The leaves shifted softly in the breeze, brushing against each other in quiet rhythms, and the scent of flowers lingered in the air, sweet and heavy, mixing with the salt that always found its way in from the sea. Small points of light flickered between the bushes—fireflies, moving lazily, blinking in and out as if the garden itself was breathing.

Everything looked the same.

And yet… it didn’t feel the same.

Her thoughts drifted back to the ocean, to the moment the light had risen from La Azulita, to the way it had broken apart and fallen like something alive. A mixture between a firework and an atomic bomb. Beutiful and horrific.The memory didn’t sit right inside her. It pressed against her mind like something unfinished, something waiting.

She shifted slightly in the hammock, the fibers tightening around her as it swayed, and exhaled slowly.

“What was that?” she murmured, more to herself than to Salado.

He didn’t move, but his ear flicked once, as if he had heard something also.

Marisol’s gaze softened again, drifting across the garden, following the narrow path that slipped between the bushes and disappeared into the thicker growth beyond. During the day, it was just a simple path, one she had walked a thousand times without thinking, leading nowhere in particular. But at night, with the shadows gathering and the light fading, it always felt like it led somewhere else.

Somewhere deeper.

She narrowed her eyes slightly.

For a moment, she thought she saw something move—but when she focused, there was nothing there, only leaves and shadows shifting together.

She almost looked away. Then a thin streak of light slipped across the garden. It was quick. Quiet. Easy to miss. But she saw it. Her breath caught.

The light didn’t fall from the sky like a shooting star. It moved differently—lower, closer—gliding between the trees before disappearing somewhere beyond the path, swallowed by the thick line of bushes at the back of the garden.

“No…” she whispered.

Her body tensed, every part of her suddenly awake.

That was not a shooting star. For a moment, she didn’t move. She just stared, her heart beginning to beat faster, the quiet of the night shifting into something sharper, something that pressed against her senses instead of soothing them.

She had felt this before on the boat. That same wrongness and the same pull.

Slowly, she pushed herself up in the hammock, careful not to disturb Salado—but he was already awake, his head lifting slightly, his eyes fixed on the same place in the garden.

“Sal…?” she said softly.

His body tensed. Then, without warning, he jumped down.

Marisol blinked, caught off guard. “Hey—”

But he was already moving.

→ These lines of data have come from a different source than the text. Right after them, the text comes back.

/-- What COMPLETE does, GENS or not (R262). -/
theorem State.seqComplete_frame (s : State) : s.seqComplete.trace = s.trace ∧ s.seqComplete.gen = s.gen ∧
    Completed s s.seqComplete s.seq.outcome ∧ s.seqComplete.seq.uret = s.seq.uret ∧
    s.seqComplete.win.outLen = s.win.outLen ∧ s.seqComplete.win.dbgCntLo = s.win.dbgCntLo ∧
    s.seqComplete.win.dbgCntHi = s.win.dbgCntHi := by
  rcases s.seqComplete_cases with he | ⟨-, he⟩ <;> rw [he]
  · exact ⟨rfl, rfl, State.completed_complete rfl rfl rfl rfl _, rfl, rfl, rfl, rfl⟩
  · have hdone : Completed s (s.showKV.complete s.seq.outcome) s.seq.outcome :=
      State.completed_complete s.showKV_build s.showKV_host s.showKV_draws (by simp) _
    exact ⟨by simp, by simp, hdone, by simp, by simp, by simp, by simp⟩

/-- `showKV` puts K and V in the debug buffers (R225, R268). -/
theorem State.showKV_shows {s : State} (h : Sound s) :
    ShowsKV s.showKV s.gen (s.build.digestLen s.gen.variant) := by
  have hdl := (digestLen_bounds h.build_wf h.attached).2
  have hk := h.k_length
  have hv := h.v_length
  constructor
  · intro j hj
    rw [State.showKV_win_mem, State.storeBuf_read_other _ .dbgV _ (by simp only [Buf.offset]; omega),
      State.storeBuf_read_inside .dbgK _ h.mem_wf (by rw [List.length_take]; omega)
        (by simp only [Buf.size, Config.dlMax]; omega), List.getElem_take]
    exact List.getElem?_eq_getElem _
  · intro j hj
    rw [State.showKV_win_mem, State.storeBuf_read_inside .dbgV _ (State.wf_storeBuf _ _ h.mem_wf)
        (by rw [List.length_take]; omega) (by simp only [Buf.size, Config.dlMax]; omega), List.getElem_take]
    exact List.getElem?_eq_getElem _

/-- `showKV` writes no byte but the first DL(VARIANT) of each debug buffer (R225, R268). -/
theorem State.showKV_read_outside (s : State) {a : Nat}
    (hK : Buf.dbgK.firstBytes (s.build.digestLen s.gen.variant) a = false)
    (hV : Buf.dbgV.firstBytes (s.build.digestLen s.gen.variant) a = false) :
    s.showKV.win.mem.read a = s.win.mem.read a := by
  rw [Buf.not_firstBytes_iff] at hK hV
  rw [State.showKV_win_mem, State.storeBuf_read_other _ .dbgV _ (by rw [List.length_take]; omega),
    State.storeBuf_read_other _ .dbgK _ (by rw [List.length_take]; omega)]

theorem ShowsKV.complete {t : State} {g : Gen} {dl : Nat} (h : ShowsKV t g dl) (hb : t.build.wf = true)
    (c : ErrKind) : ShowsKV (t.complete c) g dl where
  dbgK j hj := by
    rw [State.complete_read_kept rfl c (not_inputByte hb (by simp only [Buf.offset]; omega))]
    exact h.dbgK j hj
  dbgV j hj := by
    rw [State.complete_read_kept rfl c (not_inputByte hb (by simp only [Buf.offset]; omega))]
    exact h.dbgV j hj

/-! ### The update engine and the generate loop -/

theorem URet.phase_eq (r : URet) : r.phase = updateReturn r := by cases r <;> rfl

theorem State.rekey_keyPhase (s : State) (m : Bytes) (p : Phase) : KeyPhase s ((s.rekey m).goto p) m p :=
  ⟨rfl, rfl, rfl, rfl⟩

theorem State.chain_valuePhase (s : State) (p : Phase) : ValuePhase s (s.chain.goto p) p :=
  ⟨rfl, rfl, rfl, rfl⟩

theorem State.wantsBlock_iff (s : State) : s.wantsBlock = true ↔ s.seq.tbuf.length < s.seq.nreq.toNat :=
  decide_eq_true_iff

/-- GEN_TRUNC stores the first NREQ bytes of TBUF, as far as there are so many (R210, R214). -/
theorem State.genTrunc_read {s : State} (hm : s.win.mem.wf = true) (hn : s.seq.nreq.toNat ≤ s.build.maxOutLen)
    {j : Nat} {b : Byte} (hj : j < s.seq.nreq.toNat) (hb : s.seq.tbuf[j]? = some b) :
    s.genTrunc.win.mem.read (Buf.out.offset + j) = b := by
  obtain ⟨hlt, hget⟩ := List.getElem?_eq_some_iff.mp hb
  rw [State.genTrunc_win_mem, State.storeBuf_read_inside .out _ hm (by rw [List.length_take]; omega)
    (by simp only [Buf.size]; omega), List.getElem_take, hget]

theorem State.genTrunc_read_outside (s : State) {a : Nat} (h : Buf.out.firstBytes s.seq.nreq.toNat a = false) :
    s.genTrunc.win.mem.read a = s.win.mem.read a := by
  rw [Buf.not_firstBytes_iff] at h
  rw [State.genTrunc_win_mem, State.storeBuf_read_other _ .out _ (by rw [List.length_take]; omega)]

/-! ### A step while a command runs -/

/-- No phase changes the build, the host or the count of draws. -/
theorem seqStep_frame (s : State) :
    (seqStep s).build = s.build ∧ (seqStep s).host = s.host ∧ (seqStep s).draws = s.draws := by
  unfold seqStep
  cases s.seq.phase
  case check =>
    obtain ⟨hb, hh, hd, -⟩ := s.seqCheck_exit.frame
    exact ⟨hb, hh, hd⟩
  case cntOp =>
    dsimp only
    rw [s.seqCount_frame]
    exact ⟨rfl, rfl, rfl⟩
  case complete => rcases s.seqComplete_cases with he | ⟨-, he⟩ <;> simp [he]
  case idle | updK0 | updV0 | updK1 | updV1 | genBlock | genTrunc => exact ⟨rfl, rfl, rfl⟩

/-- A pass of GEN_BLOCK: one call on V, its digest added to TBUF, and on while TBUF is too short (R153, R214). -/
theorem State.genBlock_called (s : State) :
    Called s (s.genBlock.goto (if s.genBlock.wantsBlock then .genBlock else .genTrunc)) s.gen.v
    { s.gen with v := providerOf s.build s.gen.variant s.gen.k s.gen.v }
    { s.seq with
      tbuf := s.seq.tbuf ++ s.genBlock.gen.v
      phase := if (s.seq.tbuf ++ s.genBlock.gen.v).length < s.seq.nreq.toNat then .genBlock else .genTrunc } where
  trace := rfl
  gen := rfl
  seq := by simp only [State.wantsBlock_iff]; rfl
  win := rfl

/-- Settles O37: the lemma of its own phase says what the sequencer did. -/
theorem oneProviderCallAPhase : Obligations.OneProviderCallAPhase := by
  intro s hs ht hb
  obtain ⟨hbuild, hhost, hdraws⟩ := seqStep_frame s
  refine ⟨seqStep s, step_busy ht hb, hbuild, hhost, hdraws, ?_⟩
  unfold seqStep
  cases hp : s.seq.phase <;> dsimp only
  case idle => exact s.busy_iff.mp hb hp
  case check =>
    obtain ⟨-, -, -, htrace, hlcmd⟩ := s.seqCheck_exit.frame
    exact ⟨htrace, hlcmd, s.seqCheck_exit.phase⟩
  case updK0 => exact s.rekey_keyPhase _ _
  case updV0 =>
    simp only [Option.isNone_iff_eq_none, URet.phase_eq]
    exact s.chain_valuePhase _
  case updK1 =>
    intro d hd
    rw [State.updK1, hd]
    exact s.rekey_keyPhase _ _
  case updV1 =>
    rw [URet.phase_eq]
    exact s.chain_valuePhase _
  case genBlock => exact s.genBlock_called
  case genTrunc =>
    obtain ⟨-, hn⟩ := hs.request (by simp [State.beforeOutput, hp])
    exact ⟨rfl, rfl, rfl, rfl, fun j b => State.genTrunc_read hs.mem_wf hn, fun a => s.genTrunc_read_outside⟩
  case cntOp =>
    refine ⟨?_, ?_, ?_, fun hu => ?_, fun hu => ?_⟩
    · rw [s.seqCount_frame]; rfl
    · rw [s.seqCount_frame]; rfl
    · rw [s.seqCount_frame]; rfl
    · rw [State.seqCount_genPost hu]; rfl
    · rw [State.seqCount_rsdSeed hu]; rfl
  case complete =>
    obtain ⟨htrace, hgen, hdone, huret, hlen, hlo, hhi⟩ := s.seqComplete_frame
    refine ⟨htrace, hgen, hdone, huret, hlen, hlo, hhi, fun h => ?_, fun add hd ho => ?_⟩
    · rw [State.seqComplete_other h]
      exact State.outputsKept_complete rfl rfl _
    · rw [State.seqComplete_gens hd ho]
      refine ⟨(State.showKV_shows hs.sound).complete hs.build_wf _, fun a hi hK hV => ?_⟩
      rw [State.complete_read_kept s.showKV_build _ hi, s.showKV_read_outside hK hV]

end Sys2Proof.Machine
end

section
/-! SUPPORT. Encoding and decoding of command words in terms of the fields of R110, and the rows of R116
(30_encoding.md rules R110 to R125). -/

namespace Sys2Proof

/-! ### The fields of a command's word -/

/-- RES, VAR, O, P and OPC of a word (R110). -/
def wordFields (w : Word) : BitVec 24 × BitVec 2 × Bool × Bool × BitVec 4 :=
  (fieldRes w, fieldVar w, fieldO w, fieldP w, fieldOpc w)

/-- The fields of a command's word: its opcode, its operands, and 0 in every field its row does not use (R115, R116). -/
def Instr.fields : Instr → BitVec 24 × BitVec 2 × Bool × Bool × BitVec 4
  | .nop => (0, 0, false, false, 0)
  | .inst pers override var => (0, var, override, pers, 1)
  | .gen add => (0, 0, false, add, 2)
  | .rsd => (0, 0, false, false, 3)
  | .gens add => (0, 0, false, add, 4)
  | .rdst => (0, 0, false, false, 5)
  | .zero => (0, 0, false, false, 6)

theorem wordFields_eq_iff {w : Word} {res : BitVec 24} {var : BitVec 2} {o p : Bool} {opc : BitVec 4} :
    wordFields w = (res, var, o, p, opc) ↔
      fieldRes w = res ∧ fieldVar w = var ∧ fieldO w = o ∧ fieldP w = p ∧ fieldOpc w = opc := by
  simp [wordFields]

/-- No bit of a word lies outside its fields. -/
theorem wordFields_injective : Function.Injective wordFields := by
  intro w w' h
  obtain ⟨hres, hvar, ho, hp, hopc⟩ := wordFields_eq_iff.mp h
  exact word_ext_fields hres hvar ho hp hopc

theorem wordFields_encode (i : Instr) : wordFields (encode i) = i.fields := by
  cases i with
  | nop | rsd | rdst | zero => rfl
  | inst pers override var => decide +revert
  | gen add | gens add => decide +revert

theorem encode_eq_iff {i : Instr} {w : Word} : encode i = w ↔ wordFields w = i.fields := by
  rw [← wordFields_encode, eq_comm, wordFields_injective.eq_iff]

/-! ### Decoding -/

theorem decode_encode {debug : Bool} {i : Instr} (h : i.wellFormed debug = true) : decode debug (encode i) = .ok i := by
  cases i with
  | nop | rsd | zero => rfl
  | inst pers override var => decide +revert
  | gen add => decide +revert
  | gens add | rdst => obtain rfl : debug = true := h; decide +revert

theorem fields_of_decodePlain {w : Word} {i j : Instr} {opc : BitVec 4} (hres : fieldRes w = 0)
    (hopc : fieldOpc w = opc) (hi : i.fields = (0, 0, false, false, opc)) (h : decodePlain w i = .ok j) :
    wordFields w = j.fields := by
  obtain ⟨⟨hp, ho, hvar⟩, rfl⟩ := decodePlain_ok_iff.mp h
  rw [hi, wordFields_eq_iff]
  exact ⟨hres, hvar, ho, hp, hopc⟩

theorem fields_of_decodeWithP {w : Word} {i : Bool → Instr} {j : Instr} {opc : BitVec 4} (hres : fieldRes w = 0)
    (hopc : fieldOpc w = opc) (hi : ∀ p, (i p).fields = (0, 0, false, p, opc)) (h : decodeWithP w i = .ok j) :
    wordFields w = j.fields := by
  obtain ⟨⟨ho, hvar⟩, rfl⟩ := decodeWithP_ok_iff.mp h
  rw [hi, wordFields_eq_iff]
  exact ⟨hres, hvar, ho, rfl, hopc⟩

Not wandering, running traight toward the garden.

Her heart dropped. “Sal!”

She swung her legs out of the hammock, her bare feet hitting the cool floor as she stood, a sudden rush of unease flooding her chest.

And then she saw it.

The necklace.

Her pearl necklace—the one her grandmother had given her—dangling from Salado’s mouth as he disappeared between the bushes.

“Salado!”

Fear snapped into place instantly, sharp and clear. Not for herself, for him. She stepped forward without thinking, then again, faster this time, pushing past the columns and into the garden, the soft earth shifting under her feet as the air around her seemed to thicken. The path lay ahead but it didn’t feel the same anymore. The shadows were deeper. The plants… closer. Alive in a way they hadn’t been before.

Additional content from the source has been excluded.